*** Input data
-- ==== Sys2Proof/Tests/Slice0.lean ====
section
/-! SUPPORT. The model's own tests: ill-formed commands that the check refuses, words and steps worked out from the
spec, and for each statement with hypotheses states and operands that meet them. -/

namespace Sys2Proof.Tests

open Sys2Proof.Machine Sys2Proof.Claims

-- One test after another: tests evaluated side by side would each hold a thread's memory.
set_option Elab.async false

/-! ## Helpers -/

/-- The state after a command, its reply sent. -/
def ran (c : Instr) (s : State) : State :=
  match exec c s with
  | .next t => { t with answering := false }
  | _ => s

/-- The state after some commands. -/
def after (cs : List Instr) (s : State) : State := cs.foldl (fun s c => ran c s) s

/-- The command is answered with this code, status and body. -/
def replies (c : Instr) (s : State) (r : Reply) : Bool :=
  match exec c s with
  | .next t => decide (t.reply = some r)
  | _ => false

/-- The next state passes a test. -/
def leads (c : Instr) (s : State) (p : State → Bool) : Bool :=
  match exec c s with
  | .next t => p t
  | _ => false

/-- Node A.3 with a scan entry. -/
def wired : State := after [.defineNode [0, 0, 3, 0xFF, 16], .defineScanEntry [0, 0, 3, 0, 8, 0]] State.reset

/-- Two zones: Z1 with a temperature, a gas and a presence point, Z2 with none. -/
def zoned : State := after
  [.defineZone [0, 1, 0, 0, 3, 0, 1, 0, 3, 1, 0, 1, 0, 3, 2], .defineZone [0, 2, 2, 0xFF, 0xFF, 0xFF, 0, 0]] wired

/-- Five loads: a light, a heater, a curtain and an exhaust fan on node A.3, and a light on T.0.14. -/
def loaded : State := after
  [.setTerminalFunction [15, 10],
    .defineLoad ([0, 1, 0, 1, 0, 3, 8] ++ wordBytes 500 ++ [1, 0xFF, 0, 0xFF, 0xFF, 0xFF, 0xFF]),
    .defineLoad ([0, 2, 1, 1, 0, 3, 9] ++ wordBytes 2000 ++ [0, 0xFF, 0, 0xFF, 0xFF, 0xFF, 0xFF]),
    .defineLoad ([0, 3, 2, 1, 0, 3, 10] ++ wordBytes 40 ++ [0, 0xFF, 0, 0xFF, 0xFF, 0xFF, 0xFF]),
    .defineLoad ([0, 4, 3, 1, 0, 3, 11] ++ wordBytes 800 ++ [1, 0xFF, 0, 0xFF, 0xFF, 0xFF, 0xFF]),
    .defineLoad ([0, 5, 0, 2, 2, 0, 14] ++ wordBytes 100 ++ [1, 0xFF, 0, 0xFF, 0xFF, 0xFF, 0xFF])] zoned

/-- A door of Z1 with a curtain, and its neighbour Z2. -/
def doored : State := after [.defineDoor ([0, 1, 0, 3, 3, 1, 1, 2, 3] ++ wordBytes 300)] loaded


/-! ## Well-formedness: what the check takes, and an ill-formed command for each of its tests -/

/-- A body longer than a frame can carry. -/
def longBody : List Byte := List.replicate 1025 0

theorem test_unknownRequest_wellFormed :
    (Instr.unknownRequest ⟨0x29, []⟩).wellFormed = true ∧ (Instr.unknownRequest ⟨0x28, []⟩).wellFormed = false
    ∧ (Instr.unknownRequest ⟨0x29, longBody⟩).wellFormed = false := by decide +kernel

theorem test_bodies_wellFormed_first : ([
    .identify longBody, .enterHold longBody, .enterRun longBody, .restart longBody, .storeSettings longBody,
    .setClock longBody, .readClock longBody, .writeShift longBody, .readShift longBody, .deleteShift longBody,
    .writeException longBody, .deleteException longBody, .readPlanState longBody, .defineZone longBody,
    .defineDoor longBody, .defineLoad longBody, .defineNode longBody, .defineScanEntry longBody,
    .setTerminalFunction longBody, .setLineParameters longBody, .setFilterTests longBody,
    .readParameters longBody, .lightOverride longBody, .setpointOverride longBody, .curtail longBody,
    .pinPresence longBody, .unpinPresence longBody, .flushPresence longBody, .setNodeService longBody,
    .lineRestart longBody, .writePoint longBody, .fetchPoint longBody, .readZone longBody, .readDoor longBody,
    .readLoad longBody, .readSettlement longBody, .readWindows longBody, .readNode longBody,
    .readLine longBody, .readPoint longBody, .readPresence longBody, .readEvents longBody,
    .collectNotices longBody] : List Instr).all (fun c => !c.wellFormed) = true := by
  decide +kernel

theorem test_groups_wellFormed : ([
    .setParametersDoor longBody, .setParametersOccupancy longBody, .setParametersLighting longBody,
    .setParametersDaylight longBody, .setParametersClimate longBody, .setParametersBudget longBody,
    .setParametersSettlement longBody, .setParametersHostLink (.group longBody),
    .setParametersHostLink (.noSuchGroup 8 longBody),
    .setParametersHostLink (.noSuchGroup 7 [])] : List Instr).all (fun c => !c.wellFormed) = true
    ∧ (Instr.setParametersDoor (List.replicate 1023 0)).wellFormed = true
    ∧ (Instr.setParametersDoor (List.replicate 1024 0)).wellFormed = false := by
  decide +kernel

theorem test_replySilence_wellFormed :
    (Instr.replySilence .a [] false).wellFormed = false
    ∧ (Instr.replySilence .a (List.replicate 41 0) false).wellFormed = false
    ∧ (Instr.replySilence .a (List.replicate 40 0) false).wellFormed = true := by decide

theorem test_events_ill_formed : ([
    .probeTimerExpires .a 0, .probeTimerExpires .a 32, .scanPeriodExpires .a 0 0, .scanPeriodExpires .b 3 16,
    .stalenessTimerExpires ⟨.a, 0, 0⟩, .stalenessTimerExpires ⟨.t, 1, 0⟩, .stalenessTimerExpires ⟨.b, 3, 16⟩,
    .terminalInputChange 0 true, .terminalInputChange 17 true, .debounceTimerExpires 11,
    .restartTimerExpires 8, .terminalRepeatDelivery 11, .analogConversion 4 0, .analogConversion 11 0,
    .meterPulse 3, .meterZeroTimerExpires 0, .heldOpenTimerExpires 49, .chatterTimerExpires 0,
    .curtainRunOnExpires 49, .presenceLifeExpires 97, .dormancyTimerExpires 13, .nodeHoldTimerExpires 65,
    .commandRefreshExpires 0, .lightOverrideExpires 13, .setpointOverrideExpires 0] : List Instr).all
      (fun c => !c.wellFormed) = true := by decide

theorem test_events_well_formed : ([
    .coldStart (.powerOn true), .warmRestart, .clockTick, .identify [], .probeTimerExpires .a 31,
    .scanPeriodExpires .b 31 15, .stalenessTimerExpires ⟨.t, 0, 15⟩, .stalenessTimerExpires ⟨.a, 31, 15⟩,
    .terminalInputChange 16 true, .debounceTimerExpires 10, .restartTimerExpires 7, .terminalRepeatDelivery 10,
    .analogConversion 5 0, .meterPulse 2, .meterZeroTimerExpires 1, .heldOpenTimerExpires 48,
    .chatterTimerExpires 1, .curtainRunOnExpires 48, .presenceLifeExpires 96, .dormancyTimerExpires 12,
    .nodeHoldTimerExpires 64, .commandRefreshExpires 64, .lightOverrideExpires 12, .setpointOverrideExpires 1] :
    List Instr).all Instr.wellFormed = true := by decide

/-! ## Words worked out from the spec -/

/-- R24: the check word of a reply of two values, and the words with it. -/
theorem test_check_word : checkWord [0x1A02, 0x0003, 0x8C40, 0x7F31] = 0xDA88
    ∧ checkPasses [0x1A02, 0x0003, 0x8C40, 0x7F31, 0xDA88] = true := by decide

/-- R191: the check value of the frame that asks IDENTIFY. -/
theorem test_frame_crc : crc [0x00, 0x00, 0x01] = 0xDCBD := by decide +kernel

/-- R22, R203: the request frame of each function. -/
theorem test_request_frames :
    requestWords 3 .probe = [0x0301]
    ∧ requestWords 3 (.readPoints 2 5 false) = [0x0302, 2, 5]
    ∧ requestWords 31 (.writePoint ⟨31, 15, 1000, .host, 0⟩) = [0x1F03, 15, 1000]
    ∧ requestWords 1 .fetchEvents = [0x0104, 4] := by decide

/-- R1: the calendar into a leap day, out of February, and at its end. -/
theorem test_calendar :
    nextReading ⟨⟨28, 2, 2024⟩, 2, 23, 59, 59⟩ = some ⟨⟨29, 2, 2024⟩, 3, 0, 0, 0⟩
    ∧ nextReading ⟨⟨28, 2, 2023⟩, 1, 23, 59, 59⟩ = some ⟨⟨1, 3, 2023⟩, 2, 0, 0, 0⟩
    ∧ nextReading ⟨⟨31, 12, 2099⟩, 3, 23, 59, 59⟩ = none := by decide

/-! ## Every hypothesis can be met -/

/-- The part in a mode, right after reset. -/
def inMode (m : Mode) : State := { State.reset with mode := m }

/-- The part answering, with a frame in hand, writing its store, or without main power. -/
def answeringNow : State := { State.reset with answering := true }
def collecting (early : Bool) (bytes : List Byte) : State :=
  { State.reset with receiver := .collecting ⟨early, bytes, false, 0⟩ }
def writingNow : State := { State.reset with store := ⟨.writing, factoryConfig, some 0, true⟩ }
def unpowered : State := { State.reset with powered := false }

/-- A step from the state answers a next state. -/
def stepsOn (s : State) : Bool :=
  match step s with
  | .next _ => true
  | _ => false

theorem test_meets_StepRunsFrontCommand :
    ({ State.reset with pending := [.clockTick, .startByte] } : State).pending = .clockTick :: [.startByte] := rfl

theorem test_meets_IdleStepPassesOneMillisecond :
    State.reset.pending = [] ∧ State.reset.powered = true ∧ unpowered.pending = [] ∧ unpowered.powered = false := by
  decide

/-- A part with timers of lines, terminals and zones, the tables of them in order. -/
def ticking : State :=
  let s := after [.setTerminalFunction (2 :: functionBytes .digitalIn),
    .setTerminalFunction (9 :: functionBytes (.analogIn .co 0 300))] zoned
  { s with
    now := 899999, clock := { s.clock with isSet := true, phase := 998 }, restartPending := true
    terminals := slotChange (fun r => { r with debounceAt := some 900001 }) s.terminals 2
    lineA := { s.lineA with nodes := slotChange (fun n => { n with probeDue := some 900000 }) s.lineA.nodes 3 } }

/-- What the idle step queues of timers due, not yet due, and due before, which a probe alone misses (log 1). -/
theorem test_meets_timersRaised :
    let queue := fun (s : State) => match step s with
      | .next t => t.pending
      | _ => []
    let late : State := { ticking with now := 900000 }
    ticking.pending = [] ∧ timersOrdered ticking = true ∧ dueTime ticking (.dormancyTimerExpires 2) = some 900000
    ∧ (Instr.dormancyTimerExpires 2).wellFormed = true
    ∧ ([.dormancyTimerExpires 2, .probeTimerExpires .a 3, .warmRestart, .settlement, .analogConversion 9 0,
      .terminalRepeatDelivery 2] : List Instr).all (queue ticking).contains = true
    ∧ ([.debounceTimerExpires 2, .clockTick, .storeWriteBegin, .coldStart .restartInput] : List Instr).any
      (queue ticking).contains = false
    ∧ ([.dormancyTimerExpires 2, .debounceTimerExpires 2] : List Instr).all (queue late).contains = true
    ∧ (queue late).contains (.probeTimerExpires .a 3) = false
    ∧ (queue { ticking with clock := { ticking.clock with phase := 999 } }).contains .clockTick = true := by
  decide +kernel

theorem test_meets_EveryCommandIsAnswered :
    unpowered.powered = false ∧ (∀ held, Instr.settlement ≠ .coldStart (.powerOn held))
    ∧ Instr.settlement ≠ .clockTick ∧ Instr.settlement ≠ .mainPowerLoss
    ∧ (∀ t closed, Instr.settlement ≠ .terminalInputChange t closed)
    ∧ (∀ t mv, Instr.settlement ≠ .analogConversion t mv) ∧ (∀ t, Instr.settlement ≠ .meterPulse t)
    ∧ dueTime State.reset .settlement = some 2000 ∧ ({ State.reset with now := 1999 } : State).now < 2000 := by
  refine ⟨rfl, ?_, ?_, ?_, ?_, ?_, ?_, rfl, by decide⟩ <;> intros <;> simp

theorem test_meets_EveryStepKeepsTheBounds :
    noticesBounded doored ∧ countersBounded doored ∧ listsBounded doored ∧ stepsOn doored = true := by
  unfold noticesBounded countersBounded listsBounded
  decide +kernel

theorem test_meets_EveryStepKeepsLinesLawful : linesLawful wired ∧ stepsOn wired = true := by
  unfold linesLawful lineLaw
  decide +kernel

/-- Z1 with its host's entry. -/
def pinned : State := ran (.pinPresence [1]) zoned

theorem test_meets_EveryStepKeepsPresenceLawful :
    presenceLawful pinned ∧ pinned.presence = [(1, ⟨1, .host, .pinned⟩)] ∧ stepsOn pinned = true := by
  unfold presenceLawful zonesNumbered
  decide +kernel

/-- The zones' law over the entries of the table, which the kernel can go through. -/
theorem test_zones_of_pinned :
    (∀ e ∈ pinned.zones, (e.2.state = .closed ↔ inZones pinned.plan.openZones e.1 = false)
      ∧ (e.2.state = .occupied ↔ inZones pinned.plan.openZones e.1 = true ∧ hasEntry pinned e.1 = true)
      ∧ (e.2.intruded = true → e.2.state = .closed ∧ hasDynamic pinned e.1 = true))
    ∧ pinned.zones.map (fun e => e.2.state) = [.occupied, .vacant] ∧ stepsOn pinned = true := by
  decide +kernel

theorem test_meets_EveryStepKeepsZonesLawful :
    (recordsMatch pinned ∧ presenceLawful pinned ∧ zonesLawful pinned) ∧ stepsOn pinned = true :=
  ⟨⟨by unfold recordsMatch; decide +kernel, test_meets_EveryStepKeepsPresenceLawful.1,
    fun z r h => test_zones_of_pinned.1 (z, r) (slotGet_mem _ _ _ h)⟩, test_zones_of_pinned.2.2⟩

/-- The loads' law over the entries of both tables. -/
theorem test_loads_of_loaded :
    slotWf loaded.config.loads = true ∧ slotWf loaded.store.copy.loads = true
    ∧ (∀ e ∈ loaded.config.loads, ∀ r ∈ loaded.loads, e.1 = r.1 →
      loadLaw loaded.mode loaded.config.climate.vent e.2 r.2)
    ∧ loaded.loads.length = 5 ∧ stepsOn loaded = true := by
  unfold loadLaw
  decide +kernel

theorem test_meets_EveryStepKeepsLoadsLawful : loadsLawful loaded ∧ stepsOn loaded = true :=
  ⟨⟨test_loads_of_loaded.1, test_loads_of_loaded.2.1, fun k d r hd hr =>
    test_loads_of_loaded.2.2.1 (k, d) (slotGet_mem _ _ _ hd) (k, r) (slotGet_mem _ _ _ hr) rfl⟩,
    test_loads_of_loaded.2.2.2.2⟩

theorem test_meets_EveryStepKeepsModeLegal :
    modeLegal doored ∧ modeLegal { State.reset with mode := .emergency, returnMode := some .run }
      ∧ stepsOn doored = true := by
  unfold modeLegal
  decide +kernel

theorem test_meets_EveryStepKeepsRecordsMatched : recordsMatch doored ∧ stepsOn doored = true := by
  unfold recordsMatch
  decide +kernel

theorem test_meets_FieldEventsKeepTheHostSide : isFieldEvent (.replySilence .a [] false) = true := rfl

theorem test_meets_RequestsAreDiscardedOrAnswered :
    requestCode (.identify []) = some 0x01 ∧ requestCode (.unknownRequest ⟨0xFF, []⟩) = some 0xFF
    ∧ answeringNow.powered = true ∧ answeringNow.answering = true ∧ answeringNow.receiver = .hunting
    ∧ canTake State.reset ∧ (requestBody (.identify [])).length ≤ 1024
    ∧ 1024 < (requestBody (.identify longBody)).length := by
  decide +kernel

/-- The judgement of bytes in hand. -/
def judged (bytes : List Byte) : FrameJudgement := judgeFrame ⟨false, bytes, false, 0⟩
******
_Task details_
When you reach the line containing "10] ++ wordBytes" in the data above, start copying exactly, and stop after the line containing "longBody, .enterHold longBody, .enterRun".

_Result for this exercise_
    .defineLoad ([0, 3, 2, 1, 0, 3, 10] ++ wordBytes 40 ++ [0, 0xFF, 0, 0xFF, 0xFF, 0xFF, 0xFF]),
    .defineLoad ([0, 4, 3, 1, 0, 3, 11] ++ wordBytes 800 ++ [1, 0xFF, 0, 0xFF, 0xFF, 0xFF, 0xFF]),
    .defineLoad ([0, 5, 0, 2, 2, 0, 14] ++ wordBytes 100 ++ [1, 0xFF, 0, 0xFF, 0xFF, 0xFF, 0xFF])] zoned

/-- A door of Z1 with a curtain, and its neighbour Z2. -/
def doored : State := after [.defineDoor ([0, 1, 0, 3, 3, 1, 1, 2, 3] ++ wordBytes 300)] loaded


/-! ## Well-formedness: what the check takes, and an ill-formed command for each of its tests -/

/-- A body longer than a frame can carry. -/
def longBody : List Byte := List.replicate 1025 0

theorem test_unknownRequest_wellFormed :
    (Instr.unknownRequest ⟨0x29, []⟩).wellFormed = true ∧ (Instr.unknownRequest ⟨0x28, []⟩).wellFormed = false
    ∧ (Instr.unknownRequest ⟨0x29, longBody⟩).wellFormed = false := by decide +kernel

theorem test_bodies_wellFormed_first : ([
    .identify longBody, .enterHold longBody, .enterRun longBody, .restart longBody, .storeSettings longBody,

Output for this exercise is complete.